As in standard networks used for pattern recognition, in this study, we consider a multilayer perceptron, with the input layer where the TF features are inserted, two hidden layers each consisting of 20 neurons, and an output layer for classification of the signals into three categories. The network structure is exemplified in Fig. 2. The activation function of the nodes in the hidden layers is the logistic function, also called sigmoid function, defined as:

$$ a_{\text{sigmoid}}(z) = \frac{1}{1+ e^{-z}}. $$
Fig. 2
figure 2

Feed-forward network with an input layer where the TF features are inserted, two hidden layer consisting of several hidden nodes, and an output layer for classification into three categories

As usual for multiclass classification, the output node j converts its total input zj into a class probability pj by using the softmax function, defined as:

$$ a_{\text{softmax}}(z_{j}) = p_{j} = \frac{e^{z_{j}}}{ \sum_{k=1}^{N_{c}} e^{z_{k}}}, $$

where Nc is the total number of classes. The cost function is the categorical cross-entropy between the target probabilities pk and the outputs of the softmax qk:

$$ C = - \sum_{k=1}^{N_{c}} p_{k} \text{log}(q_{k}), $$

and the learning technique is back-propagation [32, 33].

3 Results and discussion

In this section, first we present the results of the evaluation of the proposed method in a simulation study where the true WVS, as given in (9), is known, and the MSE of the estimators can be calculated. The second part of the simulation study is the classification of simulated datasets based on features extracted from the different TF estimators. The same approach is then used in a real data application to classify the EEG signals measured during a memory encoding task.

3.1 Mean square error evaluation

The first part of this simulation study focuses on evaluating the proposed method performance in terms of MSE, in comparison with state-of-the-art estimators.

We simulate M=100 realizations of an LSP with covariance function defined by (8), sampled with fs=512 Hz in 256 equidistant points during the time interval [ T0,Tf] = [0, 0.5] seconds. The model parameters for simulating the data are (L,aq,bq,cq,cr) = (120, 500, 0.20, 800, 15,000), and a few realizations from this parameter setting can be seen in Fig. 1b. The parameters (L,aq,bq,cq,cr) are estimated with the inference method HATS. Based on the parameter estimates, the MSE optimal ambiguity kernel and corresponding multitapers according to (15) are calculated. In Fig. 3, the MSE optimal multitapers and weights for this parameter set are shown.

Fig. 3
figure 3

a MSE optimal multitapers and b weights evaluated for the model parameters (L,aq,bq,cq,cr) = (120, 500, 0.20, 800, 15,000)

The state-of-the-art estimators considered for comparison are the single Hanning window spectrogram (HANN), calculated as in (1); the Welch 50% overlapped segment averaging with Hanning windows (WOSA); the classical Wigner-Ville spectrum estimate (WV); and finally the continuous wavelet transform using the Morlet wavelet (CWT). To allow the comparison with the other TF methods, the scales for evaluating the scalogram (4) are computed as \(a = \frac {\beta }{f}\), where f denotes the frequency in hertz and the constant β is the center frequency of the Morlet wavelet [34].
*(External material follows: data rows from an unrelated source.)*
/-- 00EE above depth 0 pops into `pc`; at depth 0 it halts with `StackUnderflow` (R76). -/
def Obligations.ReturnPopsOrUnderflows : Prop :=
  (∀ (s : State) (k : Nat) (hk : k < 16), s.sp.val = k + 1 →
    exec .ret s = .next ((s.setSp ⟨k, Nat.lt_succ_of_lt hk⟩).setPc s.stack[k])) ∧
  (∀ s : State, s.sp.val = 0 →
    exec .ret s = .next ((s.setRun (.halted .stackUnderflow)).emit (.raised (.stackUnderflow (s.pc - 2)))))

/-- A whole step that overflows or underflows the stack: `run` is `Halted`, `pc` is the fetch address plus 2, the info is the
fetch address, and the rest is unchanged (R114, R115). -/
def Obligations.StackErrorStep : Prop :=
  (∀ (s : State) (nnn : Addr12), s.run = .running → decodeWord true (s.fetch16 s.pc) = .instr (.call nnn) → s.sp.val = 16 →
    step s = .next (((s.setPc (s.pc + 2)).setRun (.halted .stackOverflow)).emit (.raised (.stackOverflow s.pc)))) ∧
  (∀ s : State, s.run = .running → decodeWord true (s.fetch16 s.pc) = .instr .ret → s.sp.val = 0 →
    step s = .next (((s.setPc (s.pc + 2)).setRun (.halted .stackUnderflow)).emit (.raised (.stackUnderflow s.pc))))

/-- A call, then anything that leaves the stack as the call left it, then a return: `pc` is the address after the call and the
stack is as deep as before, its entries intact (R76, R78). -/
def Obligations.CallThenReturnResumesAfterTheCall : Prop :=
  ∀ (nnn : Addr12) (s : State), s.sp.val < 16 →
    ∃ t, exec (.call nnn) s = .next t ∧
      ∀ m : State, m.sp = t.sp → m.stack = t.stack →
        ∃ u, exec .ret m = .next u ∧ u.pc = s.pc ∧ u.sp = s.sp ∧
          ∀ k : Fin 16, k.val < s.sp.val → u.stack[k.val] = s.stack[k.val]

/-- The four register skips add 2 to `pc` exactly when their condition holds, and change nothing else (R79 to R82). -/
def Obligations.SkipsAddTwoToPc : Prop :=
  ∀ (x y : Reg) (nn : Byte) (s : State),
    exec (.seByte x nn) s = .next (if s.reg x = nn then s.setPc (s.pc + 2) else s) ∧
    exec (.sneByte x nn) s = .next (if s.reg x = nn then s else s.setPc (s.pc + 2)) ∧
    exec (.seReg x y) s = .next (if s.reg x = s.reg y then s.setPc (s.pc + 2) else s) ∧
    exec (.sneReg x y) s = .next (if s.reg x = s.reg y then s else s.setPc (s.pc + 2))

/-- EX9E and EXA1 skip on the key the register names (R105, R106), in every dialect that gives the value a key. Which key that
is (R104): with `LOW_NIBBLE` the low nibble, so in the default dialect both always complete (decision D13, log 13); with
`FAULT` the value itself from 0 to 15, and a value above 15 halts the core. -/
def Obligations.KeySkipsTestTheNamedKey : Prop :=
  (∀ (d : Dialect) (x : Reg) (s : State) (k : Key), keyIndexIn d.keyIndexMode (s.reg x) = some k →
    execIn d (.skp x) s = .next (if s.keyAt k then s.setPc (s.pc + 2) else s) ∧
    execIn d (.sknp x) s = .next (if s.keyAt k then s else s.setPc (s.pc + 2))) ∧
  (∀ (x : Reg) (s : State) (k : Key), k.val = (s.reg x).toNat % 16 →
    exec (.skp x) s = .next (if s.keyAt k then s.setPc (s.pc + 2) else s) ∧
    exec (.sknp x) s = .next (if s.keyAt k then s else s.setPc (s.pc + 2))) ∧
  (∀ (d : Dialect) (x : Reg) (s : State) (k : Key),
    (d.keyIndexMode = .lowNibble ∧ (s.reg x).toNat % 16 = k.val) ∨ (d.keyIndexMode = .fault ∧ (s.reg x).toNat = k.val) →
    execIn d (.skp x) s = .next (if s.keyAt k then s.setPc (s.pc + 2) else s) ∧
    execIn d (.sknp x) s = .next (if s.keyAt k then s else s.setPc (s.pc + 2))) ∧
  (∀ (d : Dialect) (x : Reg) (s : State), d.keyIndexMode = .fault → 15 < (s.reg x).toNat →
    execIn d (.skp x) s =
      .next ((s.setRun (.halted .keyRegisterOutOfRange)).emit (.raised (.keyRegisterOutOfRange (s.reg x)))) ∧
    execIn d (.sknp x) s =
      .next ((s.setRun (.halted .keyRegisterOutOfRange)).emit (.raised (.keyRegisterOutOfRange (s.reg x)))))

/-! ### Registers and arithmetic -/

/-- 6XNN, 7XNN, 8XY0 and ANNN: the destination alone changes, 7XNN to the sum modulo 256 with no flag (R84, R85, R86, R98). -/
def Obligations.LoadsAndAddImmediate : Prop :=
  ∀ (x y : Reg) (nn : Byte) (nnn : Addr12) (s : State),
    exec (.ldByte x nn) s = .next (s.setReg x nn) ∧
    exec (.addByte x nn) s = .next (s.setReg x (BitVec.ofNat 8 (((s.reg x).toNat + nn.toNat) % 256))) ∧
    exec (.ldReg x y) s = .next (s.setReg x (s.reg y)) ∧
    exec (.ldI nnn) s = .next (s.setI (BitVec.ofNat 16 nnn.toNat))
Each method is optimized to evaluate it at its best performance in terms of MSE. For HANN, the window length Nw{16,32,64,128,256} is optimized, while for WOSA, the optimized parameter is the number of windows K{2,4,8,12,16}, where the total length of all included windows is the total data length of 256 samples. For WV and CWT, a spectral magnitude scaling parameter is used to adjust the estimate magnitude to the true spectrum magnitude.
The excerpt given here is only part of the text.